As part of plaintiff's motion for a new trial, plaintiff's counsel argued in the alternative that the verdict sheet should have contained an allocation of plaintiff's fault in case the jury found "to some degree she was responsible for that failure." Doing so would have diluted the jury's consideration of Dr. Bump's duty. Importantly, however, at the charge conference (before his motion for a new trial where he asked alternatively for a special verdict question to evaluate comparative negligence), plaintiff's counsel maintained that "there's no legal basis for imposing . . . that responsibility on [plaintiff]." At that conference, plaintiff's counsel asked the judge to charge the jury that "there is no legal basis or factual basis in this case . . . [to] base an assessment that [plaintiff] was required to disclose [her prior back problems] unless she was specifically asked [for that information]." Therefore, there was no basis to include a question on the verdict sheet about plaintiff's comparative negligence.
Instead, the final jury instructions tracked the model jury charge for medical malpractice cases. Pertinent to this appeal, the charge addressed whether Dr. Bump deviated from the accepted standards of care in the chiropractic industry. The judge explained that the experts furnished opinions about those standards.
According to plaintiff's expert, and applicable to the issues on appeal, minimum accepted standards required Dr. Bump to perform a "proper and thorough physical examination" and obtain a full medical history, using the questionnaire as a starting point. Dr. Bump's expert testified that there is no requirement, under the facts of this case, that a doctor perform a full evaluation before adjusting a patient's spine. His expert then elaborated on how Dr. Bump complied with the accepted standards when he adjusted plaintiff's spine, i.e., by discussing the adjustment with plaintiff and by adhering to the proper procedure for performing the anterior adjustment.

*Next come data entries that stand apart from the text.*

-- ==== Sys2Proof/Machine/Fabric.lean ====
section
/-! DEFINITION. What the resources of a panel compute (chapter 03): logic elements and flip-flops (R67 to R73),
multiply-accumulate slices (R86 to R93), the words of the pocket RAMs (R79 to R83), and the placement of their state in the context record
(R155). -/

namespace Sys2Proof.Machine

open Sys2Proof

/-! ### The context record (R154, R155) -/

/-- Bits `[lo + len - 1 : lo]` of a row. -/
def rowGet (r : Row) (lo len : Nat) : Nat := r.toNat / 2 ^ lo % 2 ^ len

/-- The row with those bits replaced. -/
def rowSet (r : Row) (lo len v : Nat) : Row :=
  (r &&& ~~~ BitVec.ofNat 2048 ((2 ^ len - 1) * 2 ^ lo)) ||| BitVec.ofNat 2048 (v % 2 ^ len * 2 ^ lo)

def cellRow (cells : SMap Row) (r : Nat) : Row := mget (fun _ => 0) cells r
/-- Bits of a row of the record that cells hold: all of a flip-flop row, and of the slices in the other rows all but [127:123] (R93,
R155). -/
def rowCells (r : Nat) : Row :=
  if r % 2 = 0 then BitVec.allOnes 2048
  else (List.range 4).foldl (fun m k => m &&& ~~~BitVec.ofNat 2048 (31 * 2 ^ (256 * k + 123))) (BitVec.allOnes 2048)

/-- Row `r` of the cells takes `x`; reserved bits have no cells and read 0. -/
def setCellRow (cells : SMap Row) (r : Nat) (x : Row) : SMap Row := mset (fun _ => 0) cells r (x &&& rowCells r)

/-- Row and lowest bit of flip-flop `n` (R155). -/
def ffPlace (n : Nat) : Nat × Nat := (2 * (n / 2048), n % 2048)

/-- Row and lowest bit of slice `k` (R155). -/
def slicePlace (k : Nat) : Nat × Nat := (2 * (k / 4) + 1, 256 * (k % 4))

/-- Row and lowest bit of context-local word `w` (R155). -/
def wordPlace (w : Nat) : Nat × Nat := (2 * (w / 32) + 1, 1024 + 32 * (w % 32))

def cellsGet (cells : SMap Row) (at_ : Nat × Nat) (len : Nat) : Nat := rowGet (cellRow cells at_.1) at_.2 len

def cellsSet (cells : SMap Row) (at_ : Nat × Nat) (len v : Nat) : SMap Row :=
  setCellRow cells at_.1 (rowSet (cellRow cells at_.1) at_.2 len v)

/-! ### Logic elements (R67 to R73) -/

/-- Outputs O6, O5A, O5B, S and CO of a logic element. -/
structure LeOut where
  o6 : Bool
  o5a : Bool
  o5b : Bool
  s : Bool
  co : Bool
  deriving DecidableEq, Repr

/-- R67 to R69, with carry-in `ci`. In carry mode the element is fractured. DESIGN CHOICE: the spec gives S and CO of an element that is not in
carry mode no value; they are what its mask gives as G and P. -/
def leOutputs (x : LeIn) (ci : Bool) : LeOut :=
  let j := x.i.toNat % 32
  let o5a := x.mask.getLsbD j
  let o5b := x.mask.getLsbD (32 + j)
  let o6 := if x.fractured || x.carry then o5a else x.mask.getLsbD x.i.toNat
  ⟨o6, o5a, o5b, xor o5b ci, if o5b then ci else o5a⟩

/-- CO of the last of some logic elements in a row, from the CI of the first (R69). -/
def carryOut (ci : Bool) (les : List LeIn) : Bool := les.foldl (fun c x => (leOutputs x c).co) ci

/-- The clock input of a control set has an active edge (R72, R76): `pc` is the edge of the panel clock, `l0` and `l1` those of the local
clock inputs. -/
def setClocked (c : ControlSet) (pc l0 l1 : ClkEdge) : Bool :=
  let e := match c.clk with | .panel => pc | .l0 => l0 | .l1 => l1
  e == (if c.inv then .fall else .rise)

/-- The next value of a flip-flop (R73): its control set, whether that is clocked, SR_VALUE, D and its value. -/
def flopNext (c : ControlSet) (clocked srValue d q : Bool) : Bool :=
  if c.async && c.sr then srValue
  else if clocked && c.sr then srValue
  else if clocked && c.ce then d
  else q

/-- The D input of FF0 and of FF1 (R71). -/
def flopD0 (x : LeIn) (o : LeOut) : Bool :=
  if x.ff0.src = 0 then o.o6 else if x.ff0.src = 1 then o.o5a else if x.ff0.src = 2 then o.s else x.bx

def flopD1 (x : LeIn) (o : LeOut) : Bool :=
  if x.ff1.src = 1 then o.o5b else if x.ff1.src = 2 then o.s else x.by_

/-- The control set that a flip-flop uses (R72). -/
def setOf (x : ClusterIn) (f : FlopIn) : ControlSet := if f.set1 then x.set1 else x.set0

/-- LE `n` of a cluster at one instant: its two flip-flops take their next values. `mute` where the local clock inputs are gated (R78). -/
def leEdge (cells : SMap Row) (n : Nat) (x : ClusterIn) (le : LeIn) (ci : Bool) (pc : ClkEdge) (mute : Bool) : SMap Row :=
  let o := leOutputs le ci
  let l0 := if mute then .none else x.l0
  let l1 := if mute then .none else x.l1
  let next (f : FlopIn) (k : Nat) (d : Bool) : Nat :=
    let c := setOf x f
    bnat (flopNext c (setClocked c pc l0 l1) f.srValue d (cellsGet cells (ffPlace k) 1 == 1))
  let v0 := next le.ff0 (2 * n) (flopD0 le o)
  let v1 := next le.ff1 (2 * n + 1) (flopD1 le o)
  cellsSet (cellsSet cells (ffPlace (2 * n)) 1 v0) (ffPlace (2 * n + 1)) 1 v1

/-- The LEs of a cluster from LE `n` on, the carry running along them (R69). -/
def lesEdge (x : ClusterIn) (pc : ClkEdge) (mute : Bool) : List LeIn → Nat → Bool → SMap Row → SMap Row
  | [], _, _, cells => cells
  | le :: rest, n, ci, cells => lesEdge x pc mute rest (n + 1) (leOutputs le ci).co (leEdge cells n x le ci pc mute)

/-- Cluster `k` at one instant, with carry-in `ci`. -/
def clusterEdge (cells : SMap Row) (k : Nat) (x : ClusterIn) (ci : Bool) (pc : ClkEdge) (mute : Bool) : SMap Row :=
  lesEdge x pc mute (x.les.take 16) (16 * k) ci cells

/-- The cluster whose CO feeds CI of cluster `k` (R66, R69). -/
def carryFrom (quarter : Bool) (k : Nat) : Option Nat :=
  if k % 64 ≠ 0 then some (k - 1) else if !quarter && 128 ≤ k then some (k - 65) else none

/-- CI of cluster `k` among the clusters that an instant lists; none where the chain comes from logic that is not listed. -/
def carryIn (quarter : Bool) (cs : List (Nat × ClusterIn)) : Nat → Nat → Option Bool
  | 0, _ => none
  | fuel + 1, k =>
    match lget cs k with
    | none => none
    | some x =>
      match x.carry with
      | .source b => some b
      | .chain =>
        match carryFrom quarter k with
        | none => none
        | some j =>
          match lget cs j with
          | none => none
          | some y => if y.les.length < 16 then none else (carryIn quarter cs fuel j).map (fun c => carryOut c (y.les.take 16))

/-- A flip-flop whose control set holds it by an asynchronous SR keeps SR_VALUE over what a swap has loaded (R98). -/
def asyncHold (cells : SMap Row) (k : Nat) (x : ClusterIn) : SMap Row :=
  let hold (cells : SMap Row) (f : FlopIn) (n : Nat) : SMap Row :=
    let c := setOf x f
    if c.async && c.sr then cellsSet cells (ffPlace n) 1 (bnat f.srValue) else cells
  (x.les.take 16).zipIdx.foldl (fun cells e => hold (hold cells e.1.ff0 (2 * (16 * k + e.2))) e.1.ff1 (2 * (16 * k + e.2) + 1)) cells

/-! ### Multiply-accumulate slices (R86 to R93) -/

/-- The state of a slice, in the fields of R93. -/
structure Slice where
  mc : Nat := 0
  mr : Nat := 0
  ad : Nat := 0
  pa : Nat := 0
  pd : Nat := 0
  acOvf : Bool := false
  preOvf : Bool := false
  fpInvalid : Bool := false
  fpOverflow : Bool := false
  ac : Nat := 0
  deriving DecidableEq, Repr

/-- R93: the 256 bits of a slice as a number, and back. -/
def sliceOfNat (n : Nat) : Slice :=
  let f (lo len : Nat) := n / 2 ^ lo % 2 ^ len
  { mc := f 0 32, mr := f 32 32, ad := f 64 32, pa := f 96 27, pd := f 128 60, acOvf := f 188 1 == 1,
    preOvf := f 189 1 == 1, fpInvalid := f 190 1 == 1, fpOverflow := f 191 1 == 1, ac := f 192 64 }

def sliceToNat (x : Slice) : Nat :=
  x.mc + x.mr * 2 ^ 32 + x.ad * 2 ^ 64 + x.pa * 2 ^ 96 + x.pd * 2 ^ 128 + bnat x.acOvf * 2 ^ 188 +
  bnat x.preOvf * 2 ^ 189 + bnat x.fpInvalid * 2 ^ 190 + bnat x.fpOverflow * 2 ^ 191 + x.ac * 2 ^ 192

/-- The pre-adder (R89): MC′ as a 27-bit number and whether it overflowed. -/
def preAdd (sel : Nat) (mc pa : Nat) : Int × Bool :=
  let m := sint 27 mc
  let p := sint 27 pa
  let v : Int := if sel = 0 then m else if sel = 1 then p + m else if sel = 2 then p - m else p
  (sint 27 (unsint 27 v), decide (v < -67108864) || decide (v > 67108863))

/-- The signed or unsigned reading of a field. -/
def readInt (signed : Bool) (w n : Nat) : Int := if signed then sint w n else Int.ofNat (n % 2 ^ w)

/-! #### Binary32 (R91, R93) -/

/-- A product or a sum before rounding: a special value or `(-1)^sign * sig * 2^exp`. -/
inductive FpVal where
  | nan
  | inf (sign : Bool)
  /-- A zero or a finite value; `sig = 0` is a zero of the sign. -/
  | fin (sign : Bool) (sig : Nat) (exp : Int)
  deriving DecidableEq, Repr

/-- Classify a binary32 word; subnormals are zeros of their sign (R91). The value is `sig * 2^exp`. -/
def fpOf (w : Nat) : FpVal :=
  let sign := w / 2 ^ 31 % 2 == 1
  let e : Nat := w / 2 ^ 23 % 256
  let m : Nat := w % 2 ^ 23
  if e = 255 then (if m = 0 then .inf sign else .nan)
  else if e = 0 then .fin sign 0 0
  else .fin sign (2 ^ 23 + m) (Int.ofNat e - 150)

/-- A signalling NaN: a NaN whose quiet bit is 0. -/
def isSnan (w : Nat) : Bool := w / 2 ^ 23 % 256 == 255 && w % 2 ^ 23 != 0 && w / 2 ^ 22 % 2 == 0

/-- The product encoded into PD (R93), and whether forming it is an invalid operation (R91). DESIGN CHOICE: SIGN of a NaN product, which
the spec does not give, is 0. -/
def fpProduct (mc mr : Nat) : Nat × Bool :=
  let sign := xor (mc / 2 ^ 31 % 2 == 1) (mr / 2 ^ 31 % 2 == 1)
  let special (k : Nat) (sg : Bool) : Nat := k + bnat sg * 2 ^ 58 + 2 ^ 59
  let snan := isSnan mc || isSnan mr
  match fpOf mc, fpOf mr with
  | .nan, _ => (special 2 false, snan)
  | _, .nan => (special 2 false, snan)
  | .inf _, .inf _ => (special 1 sign, false)
  | .inf _, .fin _ sg _ => if sg = 0 then (special 2 false, true) else (special 1 sign, false)
  | .fin _ sg _, .inf _ => if sg = 0 then (special 2 false, true) else (special 1 sign, false)
  | .fin _ a _, .fin _ b _ =>
    if a = 0 ∨ b = 0 then (special 0 sign, false)
    else
      let e : Int := Int.ofNat (mc / 2 ^ 23 % 256) + Int.ofNat (mr / 2 ^ 23 % 256) - 127
      (a * b + unsint 10 e * 2 ^ 48 + bnat sign * 2 ^ 58, false)

/-- The value that PD holds in FP32 mode (R93): SIG has 46 fraction bits and EXP is biased by 127. -/
def fpOfPd (pd : Nat) : FpVal :=
  let sign := pd / 2 ^ 58 % 2 == 1
  if pd / 2 ^ 59 % 2 = 1 then
    (if pd % 4 = 0 then .fin sign 0 0 else if pd % 4 = 1 then .inf sign else .nan)
  else .fin sign (pd % 2 ^ 48) (sint 10 (pd / 2 ^ 48) - 127 - 46)

/-- Round `(-1)^sign * sig * 2^exp` to binary32, to nearest, ties to even; a result below the normal range is a zero of
its sign, one above it an infinity (R91). The word, and whether it overflowed. DESIGN CHOICE: a result would be subnormal where it lies
below 2^-126 after rounding to 24 bits with an unbounded exponent. -/
def fpRound (sign : Bool) (sig : Nat) (exp : Int) : Nat × Bool :=
  let sb := bnat sign * 2 ^ 31
  if sig = 0 then (sb, false)
  else
    let top := Nat.log2 sig
    let e : Int := exp + (top : Int)
    -- 24 significant bits, rounded
    let (m, up) :=
      if top ≤ 23 then (sig * 2 ^ (23 - top), false)
      else
        let sh := top - 23
        let q := sig / 2 ^ sh
        let r := sig % 2 ^ sh
        let half := 2 ^ (sh - 1)
        let q' := if r > half || (r = half && q % 2 = 1) then q + 1 else q
        (if q' = 2 ^ 24 then 2 ^ 23 else q', q' == 2 ^ 24)
    let e := if up then e + 1 else e
    if e > 127 then (sb + 255 * 2 ^ 23, true)
    else if e < -126 then (sb, false)
    else (sb + (e + 127).toNat * 2 ^ 23 + (m - 2 ^ 23), false)

/-- The canonical quiet NaN (R91). -/
def fpNan : Nat := 0x7FC00000

/-- The sum of two values, rounded once (R88, R91): the word, whether invalid, whether overflowed. The sum of two zeros of
opposite sign, and an exact cancellation, are +0 (round to nearest). -/
def fpAdd (a b : FpVal) : Nat × Bool × Bool :=
  match a, b with
  | .nan, _ => (fpNan, false, false)
  | _, .nan => (fpNan, false, false)
  | .inf s, .inf t => if s = t then (bnat s * 2 ^ 31 + 255 * 2 ^ 23, false, false) else (fpNan, true, false)
  | .inf s, .fin _ _ _ => (bnat s * 2 ^ 31 + 255 * 2 ^ 23, false, false)
  | .fin _ _ _, .inf t => (bnat t * 2 ^ 31 + 255 * 2 ^ 23, false, false)
  | .fin s x ex, .fin t y ey =>
    if x = 0 ∧ y = 0 then (if s = true ∧ t = true then 2 ^ 31 else 0, false, false)
    else
      let e := if x = 0 then ey else if y = 0 then ex else min ex ey
      let vx : Int := if x = 0 then 0 else (if s then -1 else 1) * ((x * 2 ^ (ex - e).toNat : Nat) : Int)
      let vy : Int := if y = 0 then 0 else (if t then -1 else 1) * ((y * 2 ^ (ey - e).toNat : Nat) : Int)
      let v := vx + vy
      if v = 0 then (0, false, false)
      else
        let (w, o) := fpRound (v < 0) v.natAbs e
        (w, false, o)

def fpNeg : FpVal → FpVal
  | .nan => .nan
  | .inf s => .inf (!s)
  | .fin s x e => .fin (!s) x e

/-- AC, FP_INVALID and FP_OVERFLOW at an edge with EN_AC in FP32 mode (R88). -/
def fpAccumulate (op pd ad casc ac : Nat) : Nat × Bool × Bool :=
  let p := fpOfPd pd
  let add (w : Nat) (q : FpVal) : Nat × Bool × Bool :=
    let (r, i, o) := fpAdd q (fpOf (w % 2 ^ 32))
    (r, i || isSnan (w % 2 ^ 32), o)
  if op = 0 then add ac p
  else if op = 1 then add ac (fpNeg p)
  else if op = 2 then
    (match p with
     | .nan => (fpNan, false, false)
     | .inf s => (bnat s * 2 ^ 31 + 255 * 2 ^ 23, false, false)
     | .fin s x e => let (w, o) := fpRound s x e; (w, false, o))
  else if op = 3 then add ad p
  else if op = 4 ∨ op = 5 then add casc p
  else if op = 6 then (0, false, false)
  else (ac % 2 ^ 32, false, false)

Finally, plaintiff urges us to declare on broad public policy grounds that a doctor's reliance on a medical questionnaire for prior illnesses does not obviate a healthcare provider's obligation to obtain a patient's full medical history. Developing public policy of the State of New Jersey is best left to the other two branches of government. See e.g., In re Declaratory Judgment Actions, 446 N.J. Super. 259, 286 (App. Div. 2016); State v. Saavedra, 433 N.J. Super. 501, 525 (App. Div. 2013).
To the extent we have not addressed plaintiff's remaining claims, we conclude they lack sufficient merit to warrant discussion in a written opinion. R. 2:11-3(e)(1)(E).
Affirmed. I hereby certify that the foregoing is a true copy of the original on file in my office.